German shares fell 1.3% due to profit taking after three consecutive days of gains. The 30-share DAX index closed 19.81 points lower at 1,567.32.
Credit
Bond prices moved erratically lower as pessimism over higher-than-expected inflation was counteracted by signs that the Federal Reserve had not shut the door on further interest rate easings.
The Treasury’s bellwether 30-year bond fell 15/32 point, or $4.69 per $1,000 in face amount. Its yield rose to 8.03% from 7.99% Tuesday.
Many traders said they entered the session with the view that the Fed might back down from its interest rate-easing policy. But analysts said Fed Chairman Greenspan helped soothe those concerns in his remarks before Congress.

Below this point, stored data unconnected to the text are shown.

-- ==== Sys2Proof/Machine/Fields.lean ====
section
/-! DEFINITION. The bit fields of the S registers (spec/10_state.md R30 to R41). Every position but those of FSR and of
MBC[23:0] is, in the spec's words, from general knowledge and not in source. Apart from the self-clearing bits, whose
positions are parameters of `Config`, no operation reads a field: the tables say how a register's word is read. A range
the source does not name has the empty name. -/

namespace Sys2Proof.Machine

/-- One field of a register: bits `hi:lo`, and its value after reset. -/
structure Field where
  name : String
  hi : Nat
  lo : Nat
  reset : Nat
deriving DecidableEq, Repr

/-- The number of bits of a field. -/
def Field.width (f : Field) : Nat :=
  f.hi - f.lo + 1

/-- `v[hi:lo]` as a number (R9). -/
def Field.of (f : Field) (v : Word) : Nat :=
  v.toNat / 2 ^ f.lo % 2 ^ f.width

/-- The 32-bit word an S register reads as without popping or logging: the stored word, or FSR's computed one. The
queue ports hold none (R27). -/
def spiWord (b : SpiBlock) : SpiReg → Option Word
  | .gcr => some b.gcr
  | .tcr => some b.tcr
  | .ier => some b.ier
  | .isr => some b.isr
  | .fcr => some b.fcr
  | .fsr => some (fsrWord b.tx b.rx)
  | .wcr => some b.wcr
  | .ccr => some b.ccr
  | .mbc => some b.mbc
  | .mtc => some b.mtc
  | .bcc => some b.bcc
  | .dmactl => some b.dmactl
  | .txd => none
  | .rxd => none

/-- The fields of GCR (R30). -/
def gcrFields : List Field :=
  [⟨"EN", 0, 0, 0⟩,
   ⟨"MODE", 1, 1, 0⟩,
   ⟨"", 6, 2, 0⟩,
   ⟨"TP_EN", 7, 7, 1⟩,
   ⟨"", 30, 8, 0⟩,
   ⟨"SRST", 31, 31, 0⟩]

/-- The fields of TCR (R31). -/
def tcrFields : List Field :=
  [⟨"CPHA", 0, 0, 1⟩,
   ⟨"CPOL", 1, 1, 1⟩,
   ⟨"SPOL", 2, 2, 1⟩,
   ⟨"SSCTL", 3, 3, 0⟩,
   ⟨"SS_SEL", 5, 4, 0⟩,
   ⟨"SS_OWNER", 6, 6, 0⟩,
   ⟨"SS_LEVEL", 7, 7, 1⟩,
   ⟨"DHB", 8, 8, 0⟩,
   ⟨"DDB", 9, 9, 0⟩,
   ⟨"RPSM", 10, 10, 0⟩,
   ⟨"SDC", 11, 11, 0⟩,
   ⟨"FBS", 12, 12, 0⟩,
   ⟨"SDM", 13, 13, 0⟩,
   ⟨"", 30, 14, 0⟩,
   ⟨"XCH", 31, 31, 0⟩]

/-- The fields of IER (R32). -/
def ierFields : List Field :=
  [⟨"RX_RDY_INT_EN", 0, 0, 0⟩,
   ⟨"RX_EMP_INT_EN", 1, 1, 0⟩,
   ⟨"RX_FULL_INT_EN", 2, 2, 0⟩,
   ⟨"", 3, 3, 0⟩,
   ⟨"TX_ERQ_INT_EN", 4, 4, 0⟩,
   ⟨"TX_EMP_INT_EN", 5, 5, 0⟩,
   ⟨"TX_FULL_INT_EN", 6, 6, 0⟩,
   ⟨"", 7, 7, 0⟩,
   ⟨"RF_OVF_INT_EN", 8, 8, 0⟩,
   ⟨"RF_UDR_INT_EN", 9, 9, 0⟩,
   ⟨"TF_OVF_INT_EN", 10, 10, 0⟩,
   ⟨"TF_UDR_INT_EN", 11, 11, 0⟩,
   ⟨"TC_INT_EN", 12, 12, 0⟩,
   ⟨"SS_INT_EN", 13, 13, 0⟩,
   ⟨"", 31, 14, 0⟩]

/-- The fields of ISR (R33). -/
def isrFields : List Field :=
  [⟨"RX_RDY", 0, 0, 0⟩,
   ⟨"RX_EMP", 1, 1, 1⟩,
   ⟨"RX_FULL", 2, 2, 0⟩,
   ⟨"", 3, 3, 0⟩,
   ⟨"TX_READY", 4, 4, 1⟩,
   ⟨"TX_EMP", 5, 5, 1⟩,
   ⟨"TX_FULL", 6, 6, 0⟩,
   ⟨"", 7, 7, 0⟩,
   ⟨"RX_OVF", 8, 8, 0⟩,
   ⟨"RX_UDR", 9, 9, 0⟩,
   ⟨"TX_OVF", 10, 10, 0⟩,
   ⟨"TX_UDR", 11, 11, 0⟩,
   ⟨"TC", 12, 12, 0⟩,
   ⟨"SSI", 13, 13, 0⟩,
   ⟨"", 31, 14, 0⟩]

/-- The fields of FCR (R34). -/
def fcrFields : List Field :=
  [⟨"RX_TRIG_LEVEL", 7, 0, 1⟩,
   ⟨"RF_DRQ_EN", 8, 8, 0⟩,
   ⟨"", 14, 9, 0⟩,
   ⟨"RF_RST", 15, 15, 0⟩,
   ⟨"TX_TRIG_LEVEL", 23, 16, 0x40⟩,
   ⟨"TF_DRQ_EN", 24, 24, 0⟩,
   ⟨"", 30, 25, 0⟩,
   ⟨"TF_RST", 31, 31, 0⟩]

/-- The fields of FSR (R35). -/
def fsrFields : List Field :=
  [⟨"RF_CNT", 7, 0, 0⟩,
   ⟨"", 15, 8, 0⟩,
   ⟨"TF_CNT", 23, 16, 0⟩,
   ⟨"", 31, 24, 0⟩]

/-- The fields of WCR (R36). -/
def wcrFields : List Field :=
  [⟨"WCC", 15, 0, 0⟩,
   ⟨"SWC", 19, 16, 0⟩,
   ⟨"", 31, 20, 0⟩]

/-- The fields of CCR (R37). -/
def ccrFields : List Field :=
  [⟨"CDR2", 7, 0, 2⟩,
   ⟨"CDR1", 11, 8, 0⟩,
   ⟨"DRS", 12, 12, 0⟩,
   ⟨"", 31, 13, 0⟩]

/-- The fields of MBC (R38). -/
def mbcFields : List Field :=
  [⟨"BURST_LENGTH", 23, 0, 0⟩,
   ⟨"", 31, 24, 0⟩]

/-- The fields of MTC (R39). -/
def mtcFields : List Field :=
  [⟨"MWTC", 23, 0, 0⟩,
   ⟨"", 31, 24, 0⟩]

/-- The fields of BCC (R40). -/
def bccFields : List Field :=
  [⟨"STC", 23, 0, 0⟩,
   ⟨"DBC", 27, 24, 0⟩,
   ⟨"DRM", 28, 28, 0⟩,
   ⟨"", 31, 29, 0⟩]

/-- The fields of DMACTL (R41). -/
def dmactlFields : List Field :=
  [⟨"DMA_WAIT", 4, 0, 5⟩,
   ⟨"ACK_M", 5, 5, 1⟩,
   ⟨"ACT_M", 7, 6, 2⟩,
   ⟨"", 31, 8, 0⟩]

/-- The fields of a register of S, lowest first (R30 to R41). -/
def spiFields : SpiReg → List Field
  | .gcr => gcrFields
  | .tcr => tcrFields
  | .ier => ierFields
  | .isr => isrFields
  | .fcr => fcrFields
  | .fsr => fsrFields
  | .wcr => wcrFields
  | .ccr => ccrFields
  | .mbc => mbcFields
  | .mtc => mtcFields
  | .bcc => bccFields
  | .dmactl => dmactlFields
  | .txd => []
  | .rxd => []

/-- The fields follow each other from bit `at_` up to bit 31, none missing and none twice. -/
def fieldsTile : Nat → List Field → Bool
  | at_, [] => at_ == 32
  | at_, f :: fs => f.lo == at_ && f.lo ≤ f.hi && fieldsTile (f.hi + 1) fs

end Sys2Proof.Machine
end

The federal funds rate, the interest on overnight loans between banks, fell to 2% from late Tuesday’s 6%. Analysts said the drop was because of technical factors related to the end of the two-week reporting period for banks to meet reserve requirements.
Currency
The dollar was mixed after Greenspan’s predictions of an improving economy and hint of further interest rate reductions if the economy sours.
The dollar rallied on Greenspan’s repeated predictions that the current recession will be short and mild. But some traders dumped dollars when Greenspan indicated that the central bank would cut interest rates further if the economy worsened, analysts said.
Curtis Perkins, vice president of Chemical New York Capital Markets Group, said the dollar was helped by expectations of a ground war in Kuwait, which could caused a temporary worldwide flight to safety in financial markets.
In New York, the dollar finished at 1.496 marks, up from 1.493 at Tuesday’s close. The dollar briefly rose above 1.500 marks, but failed to hold above that level.
The dollar finished slightly lower against the Japanese yen at 131.43, down from 131.58 Tuesday. The British pound rose to $1.950 from Tuesday’s rate of $1.949.
Other late dollar rates in New York, compared to late Tuesday’s rates, included: 1.2785 Swiss francs, unchanged; 5.0865 French francs, up from 5.0825; and 1.1527 Canadian dollars, down from 1.1528.
Commodities
Prices of oil futures surged on the New York Mercantile Exchange, driven higher by cold weather in Europe and perceptions that the U.S.-led allies are poised to begin a ground war to drive Iraqi forces from Kuwait.
Light sweet crude oil futures settled 41 to 76 cents higher in New York, with the contract for delivery in March expiring at $20.48 a barrel. The April contract, which now moves into the near-term delivery slot, closed at $19.55 a barrel.
The rally was led by heating oil, which rose sharply in line with home heating oil prices in London amid forecasts for unusually cold temperatures in Europe.
Elsewhere, gold futures rose and silver retreated on New York’s Commodity Exchange in a quiet performance, compared to Tuesday’s sharp drop in silver prices.
Gold was unchanged to 40 cents higher, with February at $364.70 an ounce; silver was 1.2 to 1.6 cents lower, with February at $3.67.